*** MATERIAL FOR THE TASK

-- ==== Sys2Proof/Machine/Island.lean ====
section
/-! DEFINITION. The security island: secure boot, firmware update, attestation, key exchange, key slots and the big-number engine (chapter 18). -/

namespace Sys2Proof.Machine

/-! ## Fuses and images (R381, R382) -/

/-- The security version of the fuses: the number of ones. -/
def fuseSvn (s : State) : Nat := ((List.range 64).filter fun i => bit s.fuses.svn.toNat i).length

/-- Fuse bits 1183:0 as bytes. -/
def fuseBytes (f : Fuses) : List Byte :=
  toLe 148 (packFields [(1120, 64, f.svn.toNat), (1104, 16, f.stepping.toNat), (1040, 64, f.serial.toNat), (1024, 4, f.revoke.toNat),
    (768, 256, (f.rootHash.getD 3 0).toNat), (512, 256, (f.rootHash.getD 2 0).toNat), (256, 256, (f.rootHash.getD 1 0).toNat),
    (0, 256, (f.rootHash.getD 0 0).toNat)])

/-- ROOT_INDEX of a header. -/
def imgRoot (h : Nat) : Nat := bits h 49 48
/-- IMG_SVN. -/
def imgSvn (h : Nat) : Nat := bits h 63 56
/-- BODY_LEN. -/
def imgLen (h : Nat) : Nat := bits h 127 96

/-- Checks 2 to 5 of Table 18.3 on a header: 0, or the result code. -/
def headerCheck (s : State) (hb : List Byte) : Nat :=
  let h := ofLe hb
  let n := (hb.drop 256).take 384
  if !(bits h 3 0 == 1 && bits h 7 4 == 1 && bits h 47 8 == 0 && bits h 55 50 == 0 && bits h 1791 160 == 0 &&
      imgLen h % 4096 == 0 && decide (4096 ≤ imgLen h ∧ imgLen h ≤ 33554432) && decide (imgSvn h ≤ 64) && bits h 159 128 == 65537) then 2
  else if (s.fuses.rootHash.getD (imgRoot h) 0).toNat ≠ ofLe (sha256 (n ++ toBe 4 (bits h 159 128))) ∨
      bit s.fuses.revoke.toNat (imgRoot h) = true then 3
  else if !(pssVerify (ofBe n) 65537 (hb.take 640) (hb.drop 640)) then 4
  else if imgSvn h < fuseSvn s then 5
  else 0

/-- The body of an image has the hash of its header. -/
def bodyOk (hb body : List Byte) : Bool := sha256 body == (hb.drop 224).take 32

/-- The checks of Table 18.3 on a slot: 1 is good. -/
def slotCheck (s : State) (f : FlashSlot) : Nat :=
  if !f.readable then 7
  else
    let r := headerCheck s f.header
    if r ≠ 0 then r
    else if f.body.length = imgLen (ofLe f.header) ∧ bodyOk f.header f.body = true then 1 else 6

/-! ## Secure boot (R383, R384) -/

/-- Start the firmware of a slot: its measurements and version. -/
def runImage (b : Bool) (s : State) : State :=
  let f := if b then s.flash.slotB else s.flash.slotA
  let h := ofLe f.header
  setIsland (fun i => { i with
    state := 1, runningB := b, fwVersion := BitVec.ofNat 32 (bits h 95 64), imgSvn := BitVec.ofNat 8 (imgSvn h), rootIndex := imgRoot h,
    measFw := sha384 (f.header ++ f.body), measCfg := sha384 (fuseBytes s.fuses) }) s

/-- The ports begin to train (Table 19.7). -/
def portsTrain (s : State) : State :=
  let s := (List.range 2).foldl (fun s p => setEth p (fun e => { e with state := 1 }) s) s
  (List.range 24).foldl (fun s p => startTraining p s) s

/-- BOOT: the preferred slot is checked, then the other; the first good one runs, or RECOVERY. A slot that was not checked reads
result 0. (DEDUCED, log 99) -/
def boot (s : State) : State :=
  if s.island.state ≠ 0 ∨ s.power.pwrGood = false ∨ s.power.pll ≠ 2 then s
  else
    let pref := s.flash.bootPref
    let check := fun (b : Bool) => slotCheck s (if b then s.flash.slotB else s.flash.slotA)
    let r1 := check pref
    let r2 := if r1 = 1 then 0 else check (!pref)
    let a := if pref then r2 else r1
    let b := if pref then r1 else r2
    let good := r1 == 1 || r2 == 1
    let run := if r1 = 1 then pref else !pref
    let word := a * 2 ^ 24 + b * 2 ^ 16 + (if good then b2n run else 2)
    let s := setIsland (fun i => { i with bootStatus := BitVec.ofNat 32 word }) s
    if good then portsTrain (setPower (fun p => { p with state := 0, exiting := false }) (runImage run s))
    else setIsland (fun i => { i with state := 2, measFw := List.replicate 48 0, measCfg := sha384 (fuseBytes s.fuses) }) s

/-! ## Firmware update (R385-R387) -/

/-- The semaphore's holder or the sideband. -/
def holderOrSideband (s : State) (p : Path) : Bool := p == .sideband || holdsSem s p

/-- A value of a context and an aligned address: bits 59:48 and 47:0. -/
def ctxAddrOk (align v : Nat) : Bool := bits v 63 60 == 0 && bits v 47 0 % align == 0

/-- FW_STAGE. -/
def fwStageW (p : Path) (v : Nat) (s : State) : Nat × State :=
  if !(ctxAddrOk 4096 v) then (0x1A, s)
  else if !(holderOrSideband s p) || s.island.fwState == 1 || s.island.fwState == 4 then (0x16, s)
  else (0, setIsland (fun i => { i with
    fwState := 1, fwReason := 0, fwCtx := bits v 59 48, fwAddr := bits v 47 0, fwOwner := some p,
    fwWait := none, fwFailed := false }) s)

/-- Write the slot that is not running. -/
def setStaged (f : FlashSlot) (s : State) : State :=
  { s with flash := if s.island.runningB then { s.flash with slotA := f } else { s.flash with slotB := f } }

/-- Staging fails: the slot is left erased. -/
def stageFails (reason : Nat) (s : State) : State :=
  setIsland (fun i => { i with fwState := 3, fwReason := BitVec.ofNat 8 reason, fwOwner := none }) (setStaged {} s)

/-- What a DMA of the island finds: bytes, a fault, poison, or an absent page. -/
inductive DmaRead where
  | bytes (b : List Byte)
  | fault
  | poison
  | absent (page : Nat)
  deriving DecidableEq, Repr

/-- A DMA read of the island under a context's page tables (R200), in class READ. -/
def islandRead (ctx a n : Nat) (s : State) : DmaRead × State :=
  let s := readEntry ctx s
  match unitPieces s ctx false a n with
  | some ps =>
    let (b, p, s) := unitRead .read true ps (unitUse ctx a n s)
    (if p then .poison else .bytes b, s)
  | none =>
    match unitFault s ctx false a n with
    | some (.absent q) => (.absent q, s)
    | _ => (.fault, s)

/-- Staging waits for an absent page of the image (R300). -/
def stageWaits (ctx q : Nat) (s : State) : State := noteMiss ctx q false (setIsland (fun i => { i with fwWait := some q }) s)

/-- The body of a staged image is read and stands in the erased slot: its hash is checked there. -/
def stageBody (ctx a : Nat) (hb : List Byte) (s : State) : State :=
  match islandRead ctx a (imgLen (ofLe hb)) s with
  | (.absent q, s) => stageWaits ctx q s
  | (.fault, s) => stageFails 8 s
  | (.poison, s) => stageFails 10 s
  | (.bytes body, s) =>
    if bodyOk hb body then
      setIsland (fun i => { i with
        fwState := 2, fwReason := 0, fwOwner := none, fwVersionStaged := BitVec.ofNat 32 (bits (ofLe hb) 95 64) })
        (setStaged { header := hb, body := body, readable := true } s)
    else stageFails 6 s

/-- FW_STAGE_DONE: header, checks 2 to 5, body into the erased slot, and the hash of what stands there. -/
def fwStageDone (s : State) : State :=
  let ctx := s.island.fwCtx
  let a := s.island.fwAddr
  if s.island.fwState ≠ 1 then s
  else if s.island.fwFailed then stageFails 8 s
  else
    match islandRead ctx a 1024 s with
    | (.absent q, s) => stageWaits ctx q s
    | (.fault, s) => stageFails 8 s
    | (.poison, s) => stageFails 10 s
    | (.bytes hb, s) =>
      let r := headerCheck s hb
      if r ≠ 0 then stageFails r s else stageBody ctx (a + 1024) hb s

/-- FW_ACTIVATE: the committed step (R335). -/
def fwActivateW (p : Path) (v : Nat) (s : State) : Nat × State :=
  if v ≠ 1 then (0x1A, s)
  else if !(holderOrSideband s p) || s.island.fwState != 2 || s.island.activating then (0x16, s)
  else (0, semCommit (setIsland (fun i => { i with activating := true }) s))

/-- FW_ACTIVATE_DONE: BOOT_PREF names the staged slot. -/
def fwActivateDone (s : State) : State :=
  if s.island.activating then
    semUncommit (setIsland (fun i => { i with activating := false, fwState := 4 })
      { s with flash := { s.flash with bootPref := !s.island.runningB } })
  else s

/-- FW_SVN_COMMIT: the fuse SVN rises to the running image's. -/
def fwSvnCommitW (p : Path) (v : Nat) (s : State) : Nat × State :=
  if v ≠ 1 then (0x1A, s)
  else if !(holderOrSideband s p) then (0x16, s)
  else
    let n := s.island.imgSvn.toNat
    let s := setReg 0x4010 4 v s
    (0, if fuseSvn s < n then { s with fuses := { s.fuses with svn := BitVec.ofNat 64 (2 ^ n - 1) ||| s.fuses.svn } } else s)

/-- ROOT_REVOKE: never the root of the running image, never all. -/
def rootRevokeW (p : Path) (v : Nat) (s : State) : Nat × State :=
  if 15 < v then (0x1A, s)
  else if !(holderOrSideband s p) then (0x16, s)
  else
    let w := s.fuses.revoke.toNat ||| v
    if (s.island.state = 1 ∧ bit v s.island.rootIndex = true) ∨ w = 15 then (0x1A, s)
    else (0, { s with fuses := { s.fuses with revoke := BitVec.ofNat 4 w } })

/-! ## Random bytes and signatures -/

/-- n fresh bytes of the random source. (DESIGN CHOICE, log 98) -/
def randomBytes (n : Nat) (s : State) : List Byte × State :=
  ((List.range n).map fun i => (Config.randomBytes s.fresh n).getD i 0, { s with fresh := s.fresh + 1 })

/-- A signature by the identity key: RSASSA-PSS with a fresh salt (R389). -/
def identitySign (msg : List Byte) (s : State) : List Byte × State :=
  let (salt, s) := randomBytes 32 s
  let k := fun (i : Nat) => s.flash.idKey.getD i 0
  (toBe 384 (rsaCrt (k 0) (k 1) (k 2) (k 3) (k 4) (pssEncode msg salt)), s)

/-! ## The big-number engine (R395-R400) -/

/-- Class of an operation. -/
def bnClass (op : Nat) : Nat := if op = 1 then 0 else if op = 2 then 2 else 1

/-- Bytes of the operands. -/
def bnInLen (op : Nat) : Nat := if op = 1 then 772 else if op = 2 then 1344 else if op = 3 then 145 else 241

/-- Check phase in SCLK cycles. -/
def bnCheckLen (op : Nat) : Nat := if op = 1 then 200 else if op = 2 then 600 else if op = 3 then 1400 else 1500

/-- Ones of a number below 2^32. -/
def ones32 (e : Nat) : Nat := ((List.range 32).filter fun i => bit e i).length

/-- CYCLES. -/
def bnCycles (op e : Nat) : Nat :=
  if op = 1 then 250 + 150 * (Nat.log2 e + 1 + ones32 e - 2) else if op = 2 then 87500 else if op = 3 then 21000 else 42000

******

**ACTIVITY**
I need each line of the entries that holds the string "slotA" located and copied.

**RESPONSE BELOW**
  let f := if b then s.flash.slotB else s.flash.slotA
    let check := fun (b : Bool) => slotCheck s (if b then s.flash.slotB else s.flash.slotA)
  { s with flash := if s.island.runningB then { s.flash with slotA := f } else { s.flash with slotB := f } }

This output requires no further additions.